Como es evidente que estas circunstancias no se dan siempre, o que se dan en mayor o menor medida, lo cierto es que ni el multiplicador es siempre el mismo ni en todo momento se puede asegurar que sea suficientemente potente como para ser realmente expansivo (o recesivo, cuando baja el gasto). Y ahí es donde entra la polémica entre los economistas más sensatos.
En general, como he señalado, se puede decir que es aceptado generalmente que se produce efecto multiplicador, aunque sea de una magnitud más bien escasa. Los mayores defensores de la política fiscal son precisamente los que han encontrado en sus estudios empíricos que el multiplicador fiscal es alto y que, por tanto, es un instrumento muy efectivo para logar que finalmente aumente bastante la renta a través de él.
A veces, el cálculo de los multiplicadores es lo que constituye el centro de la polémica, así como el origen de problemas muy importantes. Eso es lo que ha ocurrido en Europa en los últimos años, cuando la llamada troika (la Unión Europea, el Banco Central Europeo y el Fondo Monetario Internacional) defendía que se redujera lo más rápidamente posible el gasto público porque todos sus miembros pensaban que eso no iba a tener apenas efecto sobre la renta. Afirmaban que su efecto multiplicador era muy bajo, en contra de lo que pensaban los economistas críticos con esas políticas de recorte de gasto. Sin embargo, con el paso del tiempo, el propio Fondo Monetario Internacional tuvo que reconocer que durante treinta años ha calculado muy a la baja los multiplicadores fiscales y que en Europa estarían entre 0,9 y 1,7 durante la última crisis,56 aunque algunos investigadores han llegado a cifrarlos en 3.

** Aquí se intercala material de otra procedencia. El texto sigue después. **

-- ==== Sys2Proof/Tests/Slice0.lean ====
section
/-! SUPPORT. Tests: ill-formed commands that the check refuses, states that meet the hypotheses of the statements, and single
steps on small states. -/

namespace Sys2Proof.Tests

open Sys2Proof Sys2Proof.Machine

-- one proof at a time: the kernel evaluates most of these, and many at once would need a stack each
set_option Elab.async false

/-! ### The states of the tests -/

/-- `s` with fields set. -/
def withFlds (l : List (Fld × Nat)) (s : State) : State := l.foldl (fun t e => t.setFld e.1 e.2) s

/-- `s` with bytes stored at `a`. -/
def withBytes (a : Nat) (b : List Byte) (s : State) : State := s.setBytes a b

/-- Logical pavilions 0 and 127 are present. -/
def base : State :=
  withFlds [(fPAV_MAP_VALID 0, 1), (fPAV_MAP_PHYS 0, 3), (fPAV_MAP_VALID 127, 1), (fPAV_MAP_PHYS 127, 143)] State.reset

/-- Logical pavilions 2 and 3 are present and coupled. -/
def pair : State :=
  withFlds [(fPAV_MAP_VALID 2, 1), (fPAV_MAP_PHYS 2, 4), (fPAV_MAP_VALID 3, 1), (fPAV_MAP_PHYS 3, 5), (fPAV_PAIR_BITS, 2)] State.reset

/-- A sequencer that runs. -/
def going : Seq := { Seq.reset with mode := .running }

/-- `base` with a sequencer `x` in pavilion 0. -/
def seqBase (x : Seq) : State := base.setSeq 3 x

/-- `pair`'s program with a sequencer `x`. -/
def seqPair (x : Seq) : State := pair.setSeq 4 x

/-- `base` with GDDR7 ready. -/
def memBase : State := withFlds [(fMEM_STATUS_READY, 1)] base

/-- `base` with the block `b`, not started, in the queue of engine 0 of pavilion 0. -/
def engBase (b : List (BitVec 16)) : State :=
  base.setEng 3 0 { base.engOf 3 0 with q := [⟨b, 0, false, []⟩] }

/-- The same with GDDR7 ready. -/
def engMem (b : List (BitVec 16)) : State := withFlds [(fMEM_STATUS_READY, 1)] (engBase b)

/-- A block of class `c` and operation `o` with words 1 to 7. -/
def blk (c o : Nat) (w : List Nat) : List (BitVec 16) := BitVec.ofNat 16 (c * 4096 + o * 64) :: w.map (BitVec.ofNat 16)

theorem engAt_base : base.engAt 0 0 = some (3, 0) := by decide
theorem engAt_memBase : memBase.engAt 0 0 = some (3, 0) := by decide

/-- The block starts next. -/
theorem starts_engBase (b : List (BitVec 16)) : (engBase b).starts 0 0 3 0 0 (blkClass b) (blkOp b) b :=
  ⟨engAt_base, ⟨⟨b, 0, false, []⟩, by rfl, rfl⟩, rfl, rfl⟩
theorem starts_engMem (b : List (BitVec 16)) : (engMem b).starts 0 0 3 0 0 (blkClass b) (blkOp b) b :=
  ⟨engAt_memBase, ⟨⟨b, 0, false, []⟩, by rfl, rfl⟩, rfl, rfl⟩

/-- No operand of a register write but its value. -/
def regX : RegX := ⟨0, false, ⟨false, true, none⟩⟩

/-! ### Ill-formed commands are refused -/

theorem test_wf_registerWrite : Instr.wellFormed (.registerWrite (.host 0) .bar0 0 3 0 regX) = false ∧
    Instr.wellFormed (.registerWrite (.host 0) .bar0 0x8000000 4 0 regX) = false ∧
    Instr.wellFormed (.registerWrite (.host 0) .bar0 0 4 0x100000000 regX) = false ∧
    Instr.wellFormed (.registerWrite (.host 0) .bar0 0 4 0xFFFFFFFF regX) = true := by decide
theorem test_wf_link : Instr.wellFormed (.upLinkUp 0 8 16) = false ∧ Instr.wellFormed (.upLinkUp 0 7 3) = false ∧
    Instr.wellFormed (.slotLinkUp 0 0 16) = false ∧ Instr.wellFormed (.slotLinkUp 0 7 32) = false ∧
    Instr.wellFormed (.upLinkUp 1 7 16) = true := by decide
theorem test_wf_meshRequest : Instr.wellFormed (.meshRequestArrive ⟨0, 0, 0, some [], 8, .ok, false⟩) = false ∧
    Instr.wellFormed (.meshRequestArrive ⟨0, 0, 0, none, 0, .ok, false⟩) = false := by decide
theorem test_wf_meshResponse : Instr.wellFormed (.meshResponseArrive ⟨0, 0, none, .ok, some (0, [1])⟩) = false := by decide
theorem test_wf_semaphoreAdd : Instr.wellFormed (.semaphoreAdd 0 []) = false := by decide
theorem test_wf_flit : Instr.wellFormed (.flitReceive 0 0 0 0 [1, 2, 3]) = false ∧
    Instr.wellFormed (.nakReceive 0 []) = false ∧ Instr.wellFormed (.nakReceive 0 (List.replicate 17 0)) = false ∧
    Instr.wellFormed (.creditReceive 0 [1]) = false := by decide
theorem test_wf_memory : Instr.wellFormed (.memRequest ⟨false, none, 0, none, 0, 0, .ok, false, 0⟩) = false ∧
    Instr.wellFormed (.cxlRequest ⟨false, none, 0, some [], 1, 0, .ok, false, 0⟩) = false ∧
    Instr.wellFormed (.cxlEventRecord 0 [0, 0, 0, 0, 0, 0, 0] 0) = false := by decide
theorem test_wf_pcie : Instr.wellFormed (.bar4Access 0 ⟨0, none, 0, false, .ok⟩) = false ∧
    Instr.wellFormed (.bar4Access 0 ⟨4093, none, 4, false, .ok⟩) = false ∧
    Instr.wellFormed (.inboundAccess 0 ⟨4093, none, 4, false, .ok⟩) = false ∧
    Instr.wellFormed (.romRead 0 0 0) = false ∧ Instr.wellFormed (.bar4Access 0 ⟨4092, none, 4, false, .ok⟩) = true := by decide
theorem test_wf_pwCtr : Instr.wellFormed (.pwCtrWrite 0 0 0 3 0) = false := by decide
theorem test_wf_ethFrame : Instr.wellFormed (.ethFrameReceive 0 ⟨List.replicate 13 0, true, 0, false, none⟩) = false := by decide
theorem test_wf_segments :
    Instr.wellFormed (.distSegmentReceive ⟨0, 0, 1, [], [], 0, true⟩) = false ∧
    Instr.wellFormed (.loaderSegment 0 ⟨0, [], 0⟩) = false := by decide
theorem test_wf_power : Instr.wellFormed (.voltageLoop []) = false ∧ Instr.wellFormed (.voltageLoop (List.replicate 17 0)) = false ∧
    Instr.wellFormed (.sensorScan []) = false := by decide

Es fácil deducir el efecto dramático de esos «errores»: se reduce un euro el gasto creyendo que sólo se reducirá la renta en 0,5 y lo que ocurre en realidad es que baja en 1,7.
Estas son las consecuencias de que los economistas se acerquen a la realidad sin quitarse el velo de sus prejuicios y buscando tan sólo las cifras y los  datos  que  conformen  sus  proposiciones  más  que  los  que  de  verdad reflejen lo que está sucediendo realmente. Es muy probable que, si una autoridad verdaderamente independiente hubiera abordado esos cálculos, quizá no se hubieran producido los daños que ha ocasionado en Europa la adopción de una política fiscal y económica basada, en general, en hipótesis y datos equivocados. Y el caso muestra una vez más los terribles efectos sobre el bienestar humano que tiene la ideologización de la política económica, el permitir que las autoridades se dejen llevar por prejuicios que en realidad son la envoltura retórica de medidas que al final, simplemente, vienen a engordar el bolsillo de los mismos de siempre. Porque ése, y no otro, ha sido el efecto principal de estas políticas.
Y, por último, aunque no por ello menos importante, esto evidencia también lo peligrosos que podemos llegar a ser los economistas cuando, en lugar de ayudar a pensar y decidir, nos dedicamos a adoctrinar dejándonos llevar por la ideología, las creencias cuasi religiosas y los intereses.

Citas


55. Para hacerse una idea bastante aproximada de lo que representan en euros esos porcentajes puede considerarse que, en 2015, el PIB español fue de un billón de euros, en números redondos.